(dissenting).
The majority opinion correctly states the law that a written instrument, here a deed, "speaks the final and entire agreement or contract of the parties" and a "party seeking reformation of a written instrument must prove his case by clear, unequivocal and convincing evidence."
Under our settled and familiar law when the evidence supports the findings, as it does here, and the findings support the conclusions of law and judgment, the judgment must be affirmed. * Because the Court reverses under these circumstances, I part company with the opinion. Applying the familiar rules that findings shall be viewed in the light of evidence to support them and also that "Findings of fact shall not be set aside unless clearly erroneous, and due regard shall be given to the opportunity of the trial court to judge of the credibility of the witnesses," RCP 52(a), SDCL 15-6-52(a), the judgment should be affirmed.

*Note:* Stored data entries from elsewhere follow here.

/-- Settles O54, by where the scan stands after each candidate. -/
theorem scanReadsFirstAck : Obligations.ScanReadsFirstAck := by
  unfold Obligations.ScanReadsFirstAck
  intro s hop hp hi h0
  have hphased : Phased s.prog.byteOp := hop.imp_right .inl
  have stands := probing_candidates hphased hp hi h0
  dsimp only
  refine ⟨fun k hk => ?_, ?_⟩
  · obtain ⟨pkt, wr, ack, ht⟩ := stands k hk
    have hbyte : (BitVec.ofNat 9 k).setWidth 8 = BitVec.ofNat 8 k := BitVec.setWidth_ofNat_of_le (by decide) k
    have hissue := byteStep_of_issue (s := underway pkt wr ack (BitVec.ofNat 9 k) s.prog.byteAcc s) hphased rfl
      (phaseIssue_of_scan hp)
    have hround := probeRound_found (s := underway pkt wr ack (BitVec.ofNat 9 k) s.prog.byteAcc s) hphased hp rfl
    rw [ht, hissue, hround, ← pktVerify_eq, ← hbyte, hi]
    exact ⟨rfl, rfl, rfl⟩
  · obtain ⟨pkt, wr, ack, ht⟩ := stands 255 (by decide)
    have hround := probeRound_exhausted (s := underway pkt wr ack 255 s.prog.byteAcc s) hphased hp rfl rfl
    rw [List.replicate_succ' (n := 255), List.foldl_append, ht, ← pktVerify_eq, hi]
    exact hround

end ByteLayer

end Sys2Proof.Machine
end

section
/-! SUPPORT. The sequence layer (43_programmer R280 to R286, R289): what each task issues and what each result does. -/

namespace Sys2Proof.Machine

/-! ## Parts of CVs and addresses -/

theorem pageOf_eq (c : CvAddr) : pageOf c = BitVec.ofNat 8 (c.toNat / 4 + 1) := by
  apply BitVec.eq_of_toNat_eq
  simp [pageOf, Nat.shiftRight_eq_div_pow]

theorem pageReg_eq (c : CvAddr) : pageReg c = BitVec.ofNat 10 (c.toNat % 4) := by
  apply BitVec.eq_of_toNat_eq
  have := Nat.and_two_pow_sub_one_eq_mod c.toNat 2
  simp [pageReg] at *
  omega

theorem shiftRight_eq_ofNat (a : LocoAddr) : (a >>> 8).setWidth 8 = BitVec.ofNat 8 (a.toNat / 256) := by
  apply BitVec.eq_of_toNat_eq
  simp [Nat.shiftRight_eq_div_pow]

theorem setWidth_eq_ofNat (a : LocoAddr) : a.setWidth 8 = BitVec.ofNat 8 (a.toNat % 256) := by
  apply BitVec.eq_of_toNat_eq
  simp

theorem setWidth_and_eq_ofNat (a : LocoAddr) : a.setWidth 8 &&& 0x7F = BitVec.ofNat 8 (a.toNat % 128) := by
  apply BitVec.eq_of_toNat_eq
  have := Nat.and_two_pow_sub_one_eq_mod (a.toNat % 256) 7
  simp at *
  omega

theorem highPart_eq (v : Byte) : (v &&& 0x3F).setWidth 14 <<< 8 = BitVec.ofNat 14 (v.toNat % 64 * 256) := by
  revert v
  decide

theorem shortPart_eq (v : Byte) : (v &&& 0x7F).setWidth 16 = BitVec.ofNat 16 (v.toNat % 128) := by
  revert v
  decide

/-! ## A turn of the sequence layer (43_programmer R280) -/

/-- The state in which a waiting byte result has been taken. -/
def consumed (s : State) : State := { s with prog := { s.prog with byteDone := false } }

@[simp] theorem consumed_seqOp (s : State) : (consumed s).prog.seqOp = s.prog.seqOp := rfl
@[simp] theorem consumed_seqPc (s : State) : (consumed s).prog.seqPc = s.prog.seqPc := rfl

section Turn

variable {s : State}

theorem issues_of {g : Programmer} {t : State} (h : SeqTurn s) (hi : seqIssue s = .next t)
    (ht : t = { s with prog := g }) : Issues s g := by
  intro hd
  rw [progStep_of_seqTurn h, seqStep, if_neg (by simp [hd]), hi, ht]

/-- The turn starts a byte operation. -/
theorem issues_byteStart {op : ByteOp} {mode : ByteMode} {c : CvAddr} {d : Byte} {b : BitPos} {v : Bool} (h : SeqTurn s)
    (hi : seqIssue s = .next (byteStart op mode c d b v s)) : Issues s (byteStarted op mode c d b v s.prog) :=
  issues_of h hi rfl

theorem results_of {r : ByteRes} {g : Programmer → Programmer} {t : State} (h : SeqTurn s)
    (hr : seqResult r s.prog.byteVal (consumed s) = .next t) (ht : t = { s with prog := g (consumed s).prog }) :
    Results s r g := by
  rintro hd rfl
  rw [progStep_of_seqTurn h, seqStep, if_pos hd]
  exact hr.trans (congrArg _ ht)

theorem failsWith_of {g : Programmer → Programmer} {t : State} (h : SeqTurn s)
    (hr : ∀ r, r ≠ .ok → seqResult r s.prog.byteVal (consumed s) = .next t)
    (ht : t = { s with prog := g (consumed s).prog }) : FailsWith s g :=
  ⟨results_of h (hr _ (by simp)) ht, results_of h (hr _ (by simp)) ht, results_of h (hr _ (by simp)) ht⟩

theorem failsMapped_of (h : SeqTurn s)
    (hr : ∀ r, r ≠ .ok → seqResult r s.prog.byteVal (consumed s) = .next (finish (mapRes r) (consumed s))) :
    FailsMapped s :=
  ⟨results_of h (hr _ (by simp)) rfl, results_of h (hr _ (by simp)) rfl, results_of h (hr _ (by simp)) rfl⟩

theorem ends_of {yes no : Byte} (h : SeqTurn s) (hr : ∀ r v, seqResult r v (consumed s) =
    .next (finish (if r = .ok then yes else no) (consumed s))) :
    Results s .ok (finished yes) ∧ FailsWith s (finished no) :=
  ⟨results_of h (hr _ _) rfl,
    failsWith_of h (t := finish no (consumed s)) (fun r hne => by rw [hr, if_neg hne]) rfl⟩

theorem readEnds_of (h : SeqTurn s)
    (hr : ∀ r v, seqResult r v (consumed s) = .next (readResult r v (consumed s))) : ReadEnds s := by
  refine ⟨results_of h (hr _ _) rfl, failsMapped_of h fun r hne => (hr r _).trans ?_⟩
  cases r <;> simp_all [readResult]

theorem writeEnds_of (h : SeqTurn s) (hr : ∀ r v, seqResult r v (consumed s) = .next (writeResult r (consumed s))) :
    WriteEnds s := by
  refine ⟨results_of h (hr _ _) rfl, failsMapped_of h fun r hne => (hr r _).trans ?_⟩
  cases r <;> simp_all [writeResult]
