theorem afterRequest_setRb (s : State) (r : Int) : (s.setRb r).afterRequest = s.afterRequest.setRb r := by
  cases hans : s.answers <;> simp [State.afterRequest, hans, State.setRb]

theorem input_setRb (ad npc : Nat) (s : State) (r : Int) : input ad npc (s.setRb r) = (input ad npc s).setRb r := by
  have hport : portAnswer (s.setRb r) = portAnswer s := rfl
  unfold input
  rw [hport, afterRequest_setRb]
  cases portAnswer s <;> rfl

/-- A step's end with another `rb` from the start is its end with that `rb` put in. -/
theorem settle_setRb {s t : State} {r : Int} {x y : Except FaultCause State}
    (hxy : y = x.map fun u => u.setRb r) (h : settle s x = .next t) :
    settle (s.setRb r) y = .next (t.setRb r) := by
  subst hxy
  rcases settle_cases h with rfl | ⟨c, rfl, rfl⟩
  · rfl
  · rfl

/-- Two sequences that begin alike and go on alike up to `g` are alike up to `g`. -/
theorem bind_map_congr {ε α β : Type} {x : Except ε α} {f f' : α → Except ε β} {g : β → β}
    (h : ∀ a, f' a = (f a).map g) : (x >>= f') = (x >>= f).map g := by
  cases x with
  | error e => rfl
  | ok a => exact h a

theorem storeResult_setRb {compute : Int → Int → Except FaultCause Int} {a b : Source} {d : Dest} {s t : State}
    (r : Int) (ha : a.mode ≠ .relative) (hb : b.mode ≠ .relative) (hd : d.mode ≠ .relative)
    (h : storeResult compute a b d s = .next t) :
    storeResult compute a b d (s.setRb r) = .next (t.setRb r) := by
  refine settle_setRb ?_ h
  rw [checkParams_setRb, readSource_setRb s r ha, readSource_setRb s r hb, resolveDest_setRb s r hd, advance_setRb]
  exact bind_map_congr fun _ => bind_map_congr fun _ => bind_map_congr fun _ => bind_map_congr fun _ =>
    bind_map_congr fun _ => bind_map_congr fun _ => rfl

theorem jumpWhen_setRb {taken : Int → Bool} {a b : Source} {s t : State} (r : Int)
    (ha : a.mode ≠ .relative) (hb : b.mode ≠ .relative) (h : jumpWhen taken a b s = .next t) :
    jumpWhen taken a b (s.setRb r) = .next (t.setRb r) := by
  refine settle_setRb ?_ h
  rw [checkParams_setRb, readSource_setRb s r ha, readSource_setRb s r hb, advance_setRb]
  refine bind_map_congr fun _ => bind_map_congr fun v0 => bind_map_congr fun v1 => ?_
  split
  · split <;> rfl
  · exact bind_map_congr fun _ => rfl

theorem execIn_setRb {d : Dest} {s t : State} (r : Int) (hd : d.mode ≠ .relative) (h : execIn d s = .next t) :
    execIn d (s.setRb r) = .next (t.setRb r) := by
  refine settle_setRb ?_ h
  rw [checkParams_setRb, resolveDest_setRb s r hd, advance_setRb]
  exact bind_map_congr fun _ => bind_map_congr fun _ => bind_map_congr fun _ =>
    congrArg Except.ok (input_setRb ..)

theorem execOut_setRb {a : Source} {s t : State} (r : Int) (ha : a.mode ≠ .relative) (h : execOut a s = .next t) :
    execOut a (s.setRb r) = .next (t.setRb r) := by
  refine settle_setRb ?_ h
  rw [checkParams_setRb, readSource_setRb s r ha, advance_setRb]
  exact bind_map_congr fun _ => bind_map_congr fun _ => bind_map_congr fun _ => rfl

/-- An instruction without a parameter in mode 2, other than ARB, does the same whatever `rb` holds. -/
theorem exec_setRb {i : Instr} {s t : State} (r : Int) (hmode : ∀ p ∈ i.params, p.1 ≠ .relative)
    (harb : ∀ a, i ≠ .arb a) (h : exec i s = .next t) : exec i (s.setRb r) = .next (t.setRb r) := by
  cases i with
  | add a b d | mul a b d | lt a b d | eq a b d =>
    simp only [Instr.params, List.forall_mem_cons] at hmode
    obtain ⟨ha, hb, hd, _⟩ := hmode
    exact storeResult_setRb r ha hb hd h
  | inp d => exact execIn_setRb r (hmode (d.mode, d.raw) (by simp [Instr.params])) h
  | out a => exact execOut_setRb r (hmode (a.mode, a.raw) (by simp [Instr.params])) h
  | jt a b | jf a b =>
    simp only [Instr.params, List.forall_mem_cons] at hmode
    obtain ⟨ha, hb, _⟩ := hmode
    exact jumpWhen_setRb r ha hb h
  | arb a => exact absurd rfl (harb a)
  | hlt => obtain rfl := Host.Outcome.next.inj h; rfl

It does not behoove a dissenting judge to set forth the evidence that supports the trial court's decision, yet no support exists for the Court's reference to evidence of the equal division of profits from the 160 acres during the lifetimes of the brothers. Of course they so divided the profits; that was in strict accord with the joint-tenancy deed as it read, not in opposition to it. However that may be, it was for the trial judge to weigh the evidence and for him to give the evidence the value and weight he deemed it merited; that was for him as the fact finder, not for us as a reviewing court. He was justified in concluding some of the evidence of the acts of others than the brothers, i. e., the personal representatives of the deceased brother, his heirs, tax accountants, or Daniel, the survivor when he was from 85 to 90 years old, was *684not clear, unequivocal or convincing enough to overcome the plain wording of the written deed. I therefore cannot agree with what I believe is an intrusion of RCP 52(a) nor with the Court's action which removes the stability of long recorded deeds.
I would affirm.
See, among others, Miller v. Hanson, 68 S.D. 476, 4 N.W.2d 602; Murray v. Jibben, 81 S.D. 359, 135 N.W.2d 227; Rumbolz v. Wipf, 82 S.D. 327, 145 N.W.2d 520; Midwest Oil Co. v. City of Aberdeen, 69 S.D. 343, 10 N.W.2d 701; Cowan v. Dean, 81 S.D. 486, 137 N.W.2d 337.